5. Elevator system according to one of the preceding claims, characterized in that the controller (12) is provided with a remote transmission device (26) with which the data of the memory area and associated time data can be transmitted to an external reading or evaluation unit.

6. Elevator system according to one of the preceding claims, characterized in that the maintenance system (13) has a unit which provides closely consecutive time data of two groups with an identical time date.

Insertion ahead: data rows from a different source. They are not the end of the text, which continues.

-- ==== Sys2Proof/Machine/Requests.lean ====
section
/-! DEFINITION. The Master Link Interfaces (chapter 9) and the owners of the requests: the taking of a request with its checks
(R179, R180), authority (R181), each owner's decision, the frames and characters that carry requests. An owner is given the part
with the supervision of the link refreshed, and gives the part after the request and the answer. -/

namespace Sys2Proof.Machine

/-! ### Taking a request (R179, R180, R184) -/

/-- A valid frame refreshes the link's supervision (R184): QUIET and LOST become ACTIVE with LINK_STATE, and the return from LOST
ends LINK_LOST. -/
def refresh (l : LinkId) (s : State) : State :=
  let t := s.modLink l fun k => { k with sinceFrame := 0, state := .active }
  match (s.link l).state with
  | .active => t
  | .quiet => setEvent .linkState t
  | .lost => (setEvent .linkState t) |> endFault .linkLost (linkCode l)

/-- A request kind that every link may issue (R181). -/
def isRead (kind : Nat) : Bool := within 1 15 kind

/-- The authority of a link for a request kind (R181). -/
def authority (l : LinkId) (kind : Nat) : Bool :=
  isRead kind || (match l with
    | .F => within 16 20 kind
    | .O => within 32 44 kind || within 48 49 kind
    | .E => within 48 49 kind || within 64 75 kind)

/-- A request kind that the state of the part lets through (R180). -/
def configTakes (c : ConfigState) (kind : Nat) : Bool :=
  match c with
  | .supervising => true
  | .loading => isRead kind
  | .unconfigured => isRead kind || kind == 49 || within 72 75 kind

/-- A reply is made ready on link `l` (R182): it waits to be sent, and no start bit has been seen since. -/
def stageReply (l : LinkId) (kind : Nat) (a : Answer) (s : State) : State :=
  s.modLink l fun k =>
    { k with reply := some ⟨kind, a.status, a.payload⟩, sending := .waiting, startBitSeen := false }

/-- The link has a receiver that may take a request: the driver is not enabled (R177, R182) and the part has a station address
(R176). -/
def State.listening (s : State) (l : LinkId) : Bool := s.links.address != 0 && !(s.link l).driverOn

/-- A request refused by the checks of R180 changes nothing and carries no payload. -/
def refuse (st : Status) (s : State) : State × Answer := (s, ⟨st, []⟩)

/-- The checks of R180 in their order, and then the owner. `formatOk` is the first two. -/
def checkRequest (l : LinkId) (kind : Nat) (formatOk : Bool) (owner : State → State × Answer) (s : State) : State × Answer :=
  if !formatOk then refuse .refusedFormat s
  else if !authority l kind then refuse .refusedAuthority s
  else if !configTakes s.store.state kind then refuse .refusedUnconfigured s
  else owner s

/-- A valid frame is taken as a request (R179): supervision is refreshed, the checks are made, the owner decides, and the reply
is made ready. A link whose receiver is disabled takes nothing. The receiver is not touched here: a request that comes as its own row
leaves a receiver in COLLECTING as it stands, with the characters that it has, where one that comes as a frame has returned it to
HUNTING (R177): DESIGN CHOICE (notes/assumptions/41.md). -/
def takeRequest (l : LinkId) (kind : Nat) (formatOk : Bool) (owner : State → State × Answer) (s : State) : State :=
  if s.listening l then
    let r := checkRequest l kind formatOk owner (refresh l s)
    stageReply l kind r.2 r.1
  else s

/-! ### Forms of an owner's decision -/

/-- A read: the state as it stands, nothing changed. -/
def answering (f : State → Answer) (s : State) : State × Answer := (s, f s)

/-- A request accepted with an effect; the payload is read from the state after it. -/
def accept (effect : State → State) (payload : State → List Byte) (s : State) : State × Answer :=
  let t := effect s
  (t, ⟨.accepted, payload t⟩)

/-- An owner's refusal: nothing changes, and the payload has the fields that have a value. -/
def decline (st : Status) (payload : List Byte) (s : State) : State × Answer := (s, ⟨st, payload⟩)

/-! ### Events (R187) -/

/-- READ_EVENTS (R187). -/
def ownReadEvents (l : LinkId) (s : State) : State × Answer :=
  let k := s.link l
  (s.modLink l fun k => { k with companions := 0 },
   ⟨.accepted, be 2 k.latches.toNat ++ be 2 k.companions.toNat ++ be 2 k.mask.toNat ++ byte k.attention.code⟩)

/-- The latches and companions of a link after ACK_EVENTS of a set (R187). -/
def Link.acknowledge (set : Word) (k : Link) : Link :=
  { k with latches := k.latches &&& ~~~(set &&& ~~~k.companions)
           companions := k.companions &&& ~~~(set &&& k.latches) }.settleAttention

/-- ACK_EVENTS (R187). -/
def ownAckEvents (l : LinkId) (set : Word) (s : State) : State × Answer :=
  accept (State.modLink l (Link.acknowledge set))
    (fun t => be 2 (t.link l).latches.toNat ++ be 2 (t.link l).companions.toNat) s

/-- SET_EVENT_MASK (R187). -/
def ownSetMask (l : LinkId) (mask : Word) (s : State) : State × Answer :=
  accept (State.modLink l fun k => { k with mask := mask }.settleAttention) (fun t => be 2 (t.link l).mask.toNat) s

/-- READ_LINK (R189): with clear 1 the counts of the requesting link go to 0 after the reply's values are taken. -/
def ownReadLink (l : LinkId) (clear : Nat) (s : State) : State × Answer :=
  match clear with
  | 0 => (s, ⟨.accepted, linksPayload s l⟩)
  | 1 => (s.modLink l fun k => { k with errorCount := 0, abandonedCount := 0 }, ⟨.accepted, linksPayload s l⟩)
  | _ => decline .refusedRange (linksPayload s l) s

/-! ### Fire requests (1.3.1) -/

/-- The state of a zone and its floor's mode (R5, R6). -/
def zonePayload (z : Nat) (s : State) : List Byte :=
  match s.floors.zones[z]? with
  | some x => byte (named (!x.alarm)) ++ byte? ((s.floorMode? x.floor).map FloorMode.code)
  | none => absent 2

/-- ZONE_ALARM (R5). -/
def ownZoneAlarm (z : Nat) (s : State) : State × Answer :=
  if 15 < z then decline .refusedRange (absent 2) s
  else accept (fun t => if t.zoneAlarmed z then t else zoneIntoAlarm z t) (zonePayload z) s

/-- ZONE_CLEAR (R6). -/
def ownZoneClear (z : Nat) (s : State) : State × Answer :=
  if 15 < z then decline .refusedRange (absent 2) s
  else accept (fun t => if t.zoneAlarmed z then zoneIntoClear z t else t) (zonePayload z) s

/-- GENERAL_ALARM with a flag (R7). -/
def ownGeneralAlarm (on : Bool) (s : State) : State × Answer :=
  accept (fun t => if t.floors.gaFlag = on then t else alarmChange (fun x => { x with gaFlag := on }) t) alarmPayload s

/-- GENERAL_ALARM with a field: 0 off, 1 on, any other value refused (R7, 11.4). -/
def ownGeneralAlarmField (v : Nat) (s : State) : State × Answer :=
  match v with
  | 0 => ownGeneralAlarm false s
  | 1 => ownGeneralAlarm true s
  | _ => decline .refusedRange (alarmPayload s) s

/-- FIRE_SILENCE (R8). -/
def ownFireSilence (s : State) : State × Answer :=
  if s.firePresent then accept silenceFire (fun _ => []) s else decline .refusedState [] s

/-- FIRE_RESTORE (R9). Refused, it sends the count of what was not done absent: DESIGN CHOICE (notes/assumptions/6.md). -/
def ownFireRestore (s : State) : State × Answer :=
  if s.floors.zones.any (·.alarm) || s.generalAlarm then decline .refusedState (absent 1) s
  else accept restoreFire (fun _ => byte s.burning) s

/-- OPEN_STORE (R12). Refused, it sends its set absent: DESIGN CHOICE (notes/assumptions/6.md). -/
def ownOpenStore (s : State) : State × Answer :=
  if s.firePresent || s.closedFloors.isEmpty then decline .refusedState (absent 1) s
  else accept reopenStore (fun _ => byte (setBits s.closedFloors)) s

/-! ### FAULT_CLEAR (R19) -/

/-- Records are removed: the table closes up, the table-full flag is cleared, FAULT_TABLE is set (R17, R19). It is set once, however
many records go and whether or not the flag was set, which R17 and R19 leave open: DESIGN CHOICE (notes/assumptions/37.md). -/
def removeRecords (gone : FaultRec → Bool) (s : State) : State :=
  if s.faults.records.any gone then
    (s.modFaults fun t => ⟨t.records.filter fun r => !gone r, false⟩) |> setEvent .faultTable
  else s

/-- A record that FAULT_CLEAR naming all removes: CLEARED, or an ACTIVE BELL_LINE (R19). -/
def FaultRec.clearable (r : FaultRec) : Bool := !r.active || r.kind == .bellLine

/-- The lines that FAULT_CLEAR naming all returns to NORMAL: those of ACTIVE BELL_LINE records and the FAULTED lines without a
record (R19). -/
def State.linesToHeal (s : State) : List Nat :=
  s.lineNumbers.filter fun n =>
    s.faults.records.any (fun r => r.isOf .bellLine n && r.active) || !s.faults.records.any (FaultRec.isOf .bellLine n)

/-- FAULT_CLEAR naming all records (R19). FAULT_TABLE is set where a record is removed, and not where only FAULTED lines without a
record become NORMAL, which R19's "if anything changed" leaves open: DESIGN CHOICE (notes/assumptions/37.md). -/
def ownFaultClearAll (s : State) : State × Answer :=
  accept (fun t => t.linesToHeal.foldl (fun u n => healLine n u) (removeRecords FaultRec.clearable t))
    (fun _ => byte (s.faults.records.countP FaultRec.clearable)) s

/-- FAULT_CLEAR of a single record (R19). Refused, it sends its count absent: DESIGN CHOICE (notes/assumptions/6.md). FAULT_TABLE is
set where the record is removed, and not where only a FAULTED line without a record becomes NORMAL: DESIGN CHOICE
(notes/assumptions/37.md). -/
def ownFaultClearOne (k : FaultKind) (src : Nat) (s : State) : State × Answer :=
  match s.faults.find k src with
  | some r =>
    if !r.active then accept (removeRecords (FaultRec.isOf k src)) (fun _ => byte 1) s
    else if k = .bellLine then
      accept (fun t => (removeRecords (FaultRec.isOf k src) t) |> healLine src) (fun _ => byte 1) s
    else decline .refusedState (absent 1) s
  | none =>
    if k = .bellLine ∧ ((s.line? src).any (·.faulted)) = true then accept (healLine src) (fun _ => byte 0) s
    else decline .refusedState (absent 1) s

/-- FAULT_CLEAR (R19): kind 255 names all (11.4). -/
def ownFaultClear (kind source : Nat) (s : State) : State × Answer :=
  if kind = 255 then ownFaultClearAll s
  else match FaultKind.ofCode kind with
    | none => decline .refusedRange (absent 1) s
    | some k => if k.sourceOk source then ownFaultClearOne k source s else decline .refusedRange (absent 1) s

/-! ### Paternoster requests (chapter 3) -/

/-- The state of the paternoster in a reply. -/
def drivePayloadState (s : State) : List Byte := byte s.drive.state.code
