-- ==== Sys2Proof/Machine/ReadCommands.lean ====
section
/-! DEFINITION. The meanings of the read requests and the event requests: kinds 1 to 15 of 11.4, which any link may send and which
are answered in every state of the part (R180, R181). -/

namespace Sys2Proof.Machine

/-- READ_FLOORS (R13). -/
def execReadFloors (l : LinkId) (part : Nat) (s : State) : Result :=
  .next (takeRequest l 1 true (answering fun t => answerFloors t part) s)

/-- READ_ZONES (R13). -/
def execReadZones (l : LinkId) (part : Nat) (s : State) : Result :=
  .next (takeRequest l 2 true (answering fun t => answerZones t part) s)

/-- READ_PATERNOSTER (R38, R66). -/
def execReadPaternoster (l : LinkId) (part : Nat) (s : State) : Result :=
  .next (takeRequest l 3 true (answering fun t => answerPaternoster t part) s)

/-- READ_SHUTTERS (R94). -/
def execReadShutters (l : LinkId) (first : Nat) (s : State) : Result :=
  .next (takeRequest l 4 true (answering fun t => answerShutters t first) s)

/-- READ_CALLS (R118). -/
def execReadCalls (l : LinkId) (first : Nat) (s : State) : Result :=
  .next (takeRequest l 5 true (answering fun t => answerCalls t first) s)

/-- READ_BELL_LINES (R119). -/
def execReadBellLines (l : LinkId) (line : Nat) (s : State) : Result :=
  .next (takeRequest l 6 true (answering fun t => answerLine t line) s)

/-- READ_QUEUE (R159). -/
def execReadQueue (l : LinkId) (part slot : Nat) (s : State) : Result :=
  .next (takeRequest l 7 true (answering fun t => answerQueue t part slot) s)

/-- READ_FAULTS (R21). -/
def execReadFaults (l : LinkId) (first : Nat) (s : State) : Result :=
  .next (takeRequest l 8 true (answering fun t => answerFaults t first) s)

/-- READ_CLOCK (R126). -/
def execReadClock (l : LinkId) (s : State) : Result := .next (takeRequest l 9 true (answering answerClock) s)

/-- READ_PLAN (R142). -/
def execReadPlan (l : LinkId) (part : Nat) (s : State) : Result :=
  .next (takeRequest l 10 true (answering fun t => answerPlan t part) s)

/-- READ_ANALOG (R174). -/
def execReadAnalog (l : LinkId) (part : Nat) (s : State) : Result :=
  .next (takeRequest l 11 true (answering fun t => answerAnalog t part) s)

/-- READ_LINK (R189). -/
def execReadLink (l : LinkId) (clear : Nat) (s : State) : Result := .next (takeRequest l 12 true (ownReadLink l clear) s)

/-- READ_EVENTS (R187). -/
def execReadEvents (l : LinkId) (s : State) : Result := .next (takeRequest l 13 true (ownReadEvents l) s)

/-- ACK_EVENTS (R187). -/
def execAckEvents (l : LinkId) (set : Word) (s : State) : Result := .next (takeRequest l 14 true (ownAckEvents l set) s)

/-- SET_EVENT_MASK (R187). -/
def execSetEventMask (l : LinkId) (mask : Word) (s : State) : Result :=
  .next (takeRequest l 15 true (ownSetMask l mask) s)

end Sys2Proof.Machine
end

7. Elevator system according to one of the preceding claims, characterized in that the controller (12) and / or the maintenance system (13) has a clock and a comparator which generates an alarm signal when the current time passes a time date assigned to a group without that this is reset or acknowledged.

8. Method for maintaining an elevator system with a little maintenance system having at least one data memory (16, 18)

(13) characterized in

- That hardware components with a similar maintenance requirement or spatially and / or technically linked hardware components of the elevator in groups, so-called modules (BM, TM, AM, EM, SM), are summarized, - that in a data memory (16) of a maintenance system for the elevator Group-specific maintenance plan is drawn up for the different groups

(BM, TM, AM, EM, SM) assigns specific maintenance times.

9. The method according to claim 8, characterized in that the maintenance times of the modules are changed via an input (22) or remote input device (26).

10. The method according to claim 8 or 9, characterized in that the maintenance system (13) and / or the controller (12) receives sensor signals from hardware components (14) of the elevator, whereupon at least the next time of maintenance of the group (s) containing this hardware component is changed depending on the signals.

11. The method according to any one of claims 8 to 10, characterized in that the closely timed maintenance times of two modules are combined and stored with a newly generated maintenance time.

12. The method according to any one of claims 8 to 11, characterized in that an alarm is generated by the maintenance system (13) when a maintenance time elapses without resetting or acknowledging the maintenance time.

13. The method according to any one of claims 8 to 12, characterized in that the maintenance activities specific to the groups of hardware components (BM, TM, SM, EM, AM) are stored in a memory area (18) of the maintenance system (13).